Произведение «Держи меня за руку / DMZR» (страница 1 из 87)
Тип: Произведение
Раздел: По жанрам
Тематика: Фантастика
Автор:
Читатели: 1461 +2
Дата:
Предисловие:
Аннотация:
18+
ПРЕДУПРЕЖДЕНИЕ / disclaimer! В произведении присутствуют сцены насилия, ужасы, сцены секса, гетеро- и гомосексуальные связи, нетолерантные высказывания и суждения.

Всё, описанное в произведении является художественным вымыслом, поэтому не может считаться позицией автора или поводом для оскорбления различных общин, сообществ, меньшинств и большинств. Если вы, прочитав это предупреждение, решили прочитать книгу, то за возможную оскорблённость держите ответ перед собой, не впутывайте в это автора!

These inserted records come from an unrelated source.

-- ==== Sys2Proof/Laws/Frames.lean ====
section
/-!
SUPPORT. For each shared operation one lemma that says which blocks and fields it leaves as they are: what an operation
does not touch is left alone by it, and a proof about a command cites these instead of unfolding the operation.
-/

namespace Sys2Proof.Machine

/-! ### Operations on one block -/

@[simp] theorem Line.accept_frame (l : Line) (block : Block) (f : Frame) :
    (Line.accept block l f).judgement = l.judgement ∧ (Line.accept block l f).driving = l.driving ∧
    (Line.accept block l f).waiting = l.waiting ∧ (Line.accept block l f).silo = l.silo ∧
    (Line.accept block l f).order = l.order ∧ (Line.accept block l f).collisions = l.collisions ∧
    (Line.accept block l f).collided = l.collided ∧ (Line.accept block l f).receiveErrors = l.receiveErrors ∧
    (Line.accept block l f).overruns = l.overruns ∧ (Line.accept block l f).foreign = l.foreign ∧
    (Line.accept block l f).replyDrops = l.replyDrops := by
  simp [Line.accept]

@[simp] theorem Line.dropEntries_frame (l : Line) (p : Entry → Bool) :
    (Line.dropEntries p l).judgement = l.judgement ∧ (Line.dropEntries p l).driving = l.driving ∧
    (Line.dropEntries p l).waiting = l.waiting ∧ (Line.dropEntries p l).nextEntry = l.nextEntry ∧
    (Line.dropEntries p l).silo = l.silo ∧ (Line.dropEntries p l).order = l.order ∧
    (Line.dropEntries p l).receiveErrors = l.receiveErrors ∧ (Line.dropEntries p l).overruns = l.overruns ∧
    (Line.dropEntries p l).foreign = l.foreign ∧ (Line.dropEntries p l).replyDrops = l.replyDrops := by
  unfold Line.dropEntries
  (repeat' split) <;> simp

/-- A group accepted one frame after another touches the queue and its numbering alone. -/
@[simp] theorem Line.foldAccept_frame (block : Block) (group : List Frame) (l : Line) :
    (group.foldl (Line.accept block) l).judgement = l.judgement ∧
    (group.foldl (Line.accept block) l).driving = l.driving ∧
    (group.foldl (Line.accept block) l).waiting = l.waiting ∧ (group.foldl (Line.accept block) l).silo = l.silo ∧
    (group.foldl (Line.accept block) l).order = l.order ∧
    (group.foldl (Line.accept block) l).collisions = l.collisions ∧
    (group.foldl (Line.accept block) l).collided = l.collided ∧
    (group.foldl (Line.accept block) l).receiveErrors = l.receiveErrors ∧
    (group.foldl (Line.accept block) l).overruns = l.overruns ∧
    (group.foldl (Line.accept block) l).foreign = l.foreign ∧
    (group.foldl (Line.accept block) l).replyDrops = l.replyDrops := by
  induction group generalizing l with
  | nil => simp
  | cons f rest ih => simpa using ih (l.accept block f)

@[simp] theorem Line.offerReplies_frame (l : Line) (block : Block) (group : List Frame) :
    (Line.offerReplies block group l).judgement = l.judgement ∧
    (Line.offerReplies block group l).driving = l.driving ∧ (Line.offerReplies block group l).waiting = l.waiting ∧
    (Line.offerReplies block group l).silo = l.silo ∧ (Line.offerReplies block group l).order = l.order ∧
    (Line.offerReplies block group l).collisions = l.collisions ∧
    (Line.offerReplies block group l).collided = l.collided ∧
    (Line.offerReplies block group l).receiveErrors = l.receiveErrors ∧
    (Line.offerReplies block group l).overruns = l.overruns ∧
    (Line.offerReplies block group l).foreign = l.foreign := by
  unfold Line.offerReplies
  split <;> simp

@[simp] theorem Line.offerClaim_frame (l : Line) (f : Frame) :
    (Line.offerClaim f l).judgement = l.judgement ∧ (Line.offerClaim f l).driving = l.driving ∧
    (Line.offerClaim f l).silo = l.silo ∧ (Line.offerClaim f l).order = l.order ∧
    (Line.offerClaim f l).receiveErrors = l.receiveErrors ∧ (Line.offerClaim f l).overruns = l.overruns ∧
    (Line.offerClaim f l).foreign = l.foreign ∧ (Line.offerClaim f l).replyDrops = l.replyDrops := by
  unfold Line.offerClaim
  (repeat' split) <;> simp

@[simp] theorem Line.withdrawClaim_frame (l : Line) :
    (Line.withdrawClaim l).judgement = l.judgement ∧ (Line.withdrawClaim l).driving = l.driving ∧
    (Line.withdrawClaim l).nextEntry = l.nextEntry ∧ (Line.withdrawClaim l).silo = l.silo ∧
    (Line.withdrawClaim l).order = l.order ∧ (Line.withdrawClaim l).receiveErrors = l.receiveErrors ∧
    (Line.withdrawClaim l).overruns = l.overruns ∧ (Line.withdrawClaim l).foreign = l.foreign ∧
    (Line.withdrawClaim l).replyDrops = l.replyDrops := by
  unfold Line.withdrawClaim
  (repeat' split) <;> simp

@[simp] theorem Line.offerShed_frame (l : Line) (f : Frame) :
    (Line.offerShed f l).judgement = l.judgement ∧ (Line.offerShed f l).driving = l.driving ∧
    (Line.offerShed f l).waiting = l.waiting ∧ (Line.offerShed f l).silo = l.silo ∧
    (Line.offerShed f l).order = l.order ∧ (Line.offerShed f l).collisions = l.collisions ∧
    (Line.offerShed f l).collided = l.collided ∧ (Line.offerShed f l).receiveErrors = l.receiveErrors ∧
    (Line.offerShed f l).overruns = l.overruns ∧ (Line.offerShed f l).foreign = l.foreign ∧
    (Line.offerShed f l).replyDrops = l.replyDrops := by
  unfold Line.offerShed
  (repeat' split) <;> simp

@[simp] theorem Line.attemptFailed_frame (l : Line) (e : Entry) :
    (Line.attemptFailed e l).judgement = l.judgement ∧ (Line.attemptFailed e l).driving = l.driving ∧
    (Line.attemptFailed e l).silo = l.silo ∧ (Line.attemptFailed e l).order = l.order ∧
    (Line.attemptFailed e l).receiveErrors = l.receiveErrors ∧ (Line.attemptFailed e l).overruns = l.overruns ∧
    (Line.attemptFailed e l).foreign = l.foreign ∧ (Line.attemptFailed e l).replyDrops = l.replyDrops := by
  unfold Line.attemptFailed
  (repeat' split) <;> simp

@[simp] theorem Line.removeReplies_frame (l : Line) :
    (Line.removeReplies l).judgement = l.judgement ∧ (Line.removeReplies l).driving = l.driving ∧
    (Line.removeReplies l).waiting = l.waiting ∧ (Line.removeReplies l).nextEntry = l.nextEntry ∧
    (Line.removeReplies l).silo = l.silo ∧ (Line.removeReplies l).order = l.order ∧
    (Line.removeReplies l).receiveErrors = l.receiveErrors ∧ (Line.removeReplies l).overruns = l.overruns ∧
    (Line.removeReplies l).foreign = l.foreign ∧ (Line.removeReplies l).replyDrops = l.replyDrops := by
  simp [Line.removeReplies]

@[simp] theorem Line.intoSilo_frame (l : Line) (h : Heard) :
    (Line.intoSilo h l).judgement = l.judgement ∧ (Line.intoSilo h l).driving = l.driving ∧
    (Line.intoSilo h l).queue = l.queue ∧ (Line.intoSilo h l).waiting = l.waiting ∧
    (Line.intoSilo h l).nextEntry = l.nextEntry ∧ (Line.intoSilo h l).order = l.order ∧
    (Line.intoSilo h l).collisions = l.collisions ∧ (Line.intoSilo h l).collided = l.collided ∧
    (Line.intoSilo h l).receiveErrors = l.receiveErrors ∧ (Line.intoSilo h l).foreign = l.foreign ∧
    (Line.intoSilo h l).replyDrops = l.replyDrops := by
  unfold Line.intoSilo
  (repeat' split) <;> simp

@[simp] theorem Line.completed_frame (l : Line) (e : Entry) :
    (Line.completed e l).waiting = l.waiting ∧ (Line.completed e l).nextEntry = l.nextEntry ∧
    (Line.completed e l).silo = l.silo ∧ (Line.completed e l).receiveErrors = l.receiveErrors ∧
    (Line.completed e l).overruns = l.overruns ∧ (Line.completed e l).foreign = l.foreign ∧
    (Line.completed e l).replyDrops = l.replyDrops := by
  simp [Line.completed]

@[simp] theorem Line.admitWaiting_frame (l : Line) :
    (Line.admitWaiting l).judgement = l.judgement ∧ (Line.admitWaiting l).driving = l.driving ∧
    (Line.admitWaiting l).silo = l.silo ∧ (Line.admitWaiting l).order = l.order ∧
    (Line.admitWaiting l).collisions = l.collisions ∧ (Line.admitWaiting l).collided = l.collided ∧
    (Line.admitWaiting l).receiveErrors = l.receiveErrors ∧ (Line.admitWaiting l).overruns = l.overruns ∧
    (Line.admitWaiting l).foreign = l.foreign ∧ (Line.admitWaiting l).replyDrops = l.replyDrops := by
  unfold Line.admitWaiting
  (repeat' split) <;> simp

@[simp] theorem Line.countCollision_frame (l : Line) (e : Entry) :
    (Line.countCollision e l).judgement = l.judgement ∧ (Line.countCollision e l).driving = l.driving ∧
    (Line.countCollision e l).queue = l.queue ∧ (Line.countCollision e l).waiting = l.waiting ∧
    (Line.countCollision e l).nextEntry = l.nextEntry ∧ (Line.countCollision e l).silo = l.silo ∧
    (Line.countCollision e l).order = l.order ∧ (Line.countCollision e l).receiveErrors = l.receiveErrors ∧
    (Line.countCollision e l).overruns = l.overruns ∧ (Line.countCollision e l).foreign = l.foreign ∧
    (Line.countCollision e l).replyDrops = l.replyDrops := by
  unfold Line.countCollision
  (repeat' split) <;> simp

@[simp] theorem Line.heard_frame (l : Line) :
    (Line.heard l).driving = l.driving ∧ (Line.heard l).queue = l.queue ∧ (Line.heard l).waiting = l.waiting ∧
    (Line.heard l).nextEntry = l.nextEntry ∧ (Line.heard l).silo = l.silo ∧
    (Line.heard l).receiveErrors = l.receiveErrors ∧ (Line.heard l).overruns = l.overruns ∧
    (Line.heard l).foreign = l.foreign ∧ (Line.heard l).replyDrops = l.replyDrops := by
  simp [Line.heard]

@[simp] theorem Line.silenced_frame (l : Line) :
    (Line.silenced l).nextEntry = l.nextEntry ∧ (Line.silenced l).order = l.order ∧
    (Line.silenced l).collisions = l.collisions ∧ (Line.silenced l).collided = l.collided ∧
    (Line.silenced l).receiveErrors = l.receiveErrors ∧ (Line.silenced l).overruns = l.overruns ∧
    (Line.silenced l).foreign = l.foreign ∧ (Line.silenced l).replyDrops = l.replyDrops := by
  simp [Line.silenced]

@[simp] theorem Port.writeSetpoint_frame (p : Port) (v : Nat) :
    (Port.writeSetpoint v p).last = p.last ∧ (Port.writeSetpoint v p).watchdog = p.watchdog ∧
    (Port.writeSetpoint v p).samplesPresent = p.samplesPresent ∧ (Port.writeSetpoint v p).path = p.path ∧
    (Port.writeSetpoint v p).readWaiting = p.readWaiting ∧ (Port.writeSetpoint v p).onPort = p.onPort ∧
    (Port.writeSetpoint v p).ackTimer = p.ackTimer ∧ (Port.writeSetpoint v p).applied = p.applied ∧
    (Port.writeSetpoint v p).ceiling = p.ceiling ∧ (Port.writeSetpoint v p).standing = p.standing ∧
    (Port.writeSetpoint v p).hold = p.hold ∧ (Port.writeSetpoint v p).confirmedOpen = p.confirmedOpen ∧
    (Port.writeSetpoint v p).estop = p.estop := by
  unfold Port.writeSetpoint
  (repeat' split) <;> simp

@[simp] theorem Port.writeDrop_frame (p : Port) :
    (Port.writeDrop p).last = p.last ∧ (Port.writeDrop p).watchdog = p.watchdog ∧
    (Port.writeDrop p).samplesPresent = p.samplesPresent ∧ (Port.writeDrop p).path = p.path ∧
    (Port.writeDrop p).readWaiting = p.readWaiting ∧ (Port.writeDrop p).onPort = p.onPort ∧
    (Port.writeDrop p).ackTimer = p.ackTimer ∧ (Port.writeDrop p).applied = p.applied ∧
    (Port.writeDrop p).ceiling = p.ceiling ∧ (Port.writeDrop p).standing = p.standing ∧
    (Port.writeDrop p).hold = p.hold ∧ (Port.writeDrop p).confirmedOpen = p.confirmedOpen ∧
    (Port.writeDrop p).estop = p.estop := by
  unfold Port.writeDrop
  (repeat' split) <;> simp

Книга состоит из дневника, который героиня начала вести в больнице. Это не классический дневник, Есения, так зовут героиню, не специально писала его в виде романа о себе. Нет особого смысла описывать то, что происходило с ней, как менялась её жизнь после борьбы с болезнью, как менялась она сама, понимая своё предназначение, главную жизненную задачу.
Читая эту книгу, стоит отбросить в сторону ханжество и общепринятые нормы морали или традиции. Есения даёт нам возможность взглянуть на себя со стороны, и чем дальше вы будете читать, тем отчётливее станете понимать, что книга не о том, что вы уже прочитали. Она совсем о другом.
Не читайте конец сначала, никогда так не делайте!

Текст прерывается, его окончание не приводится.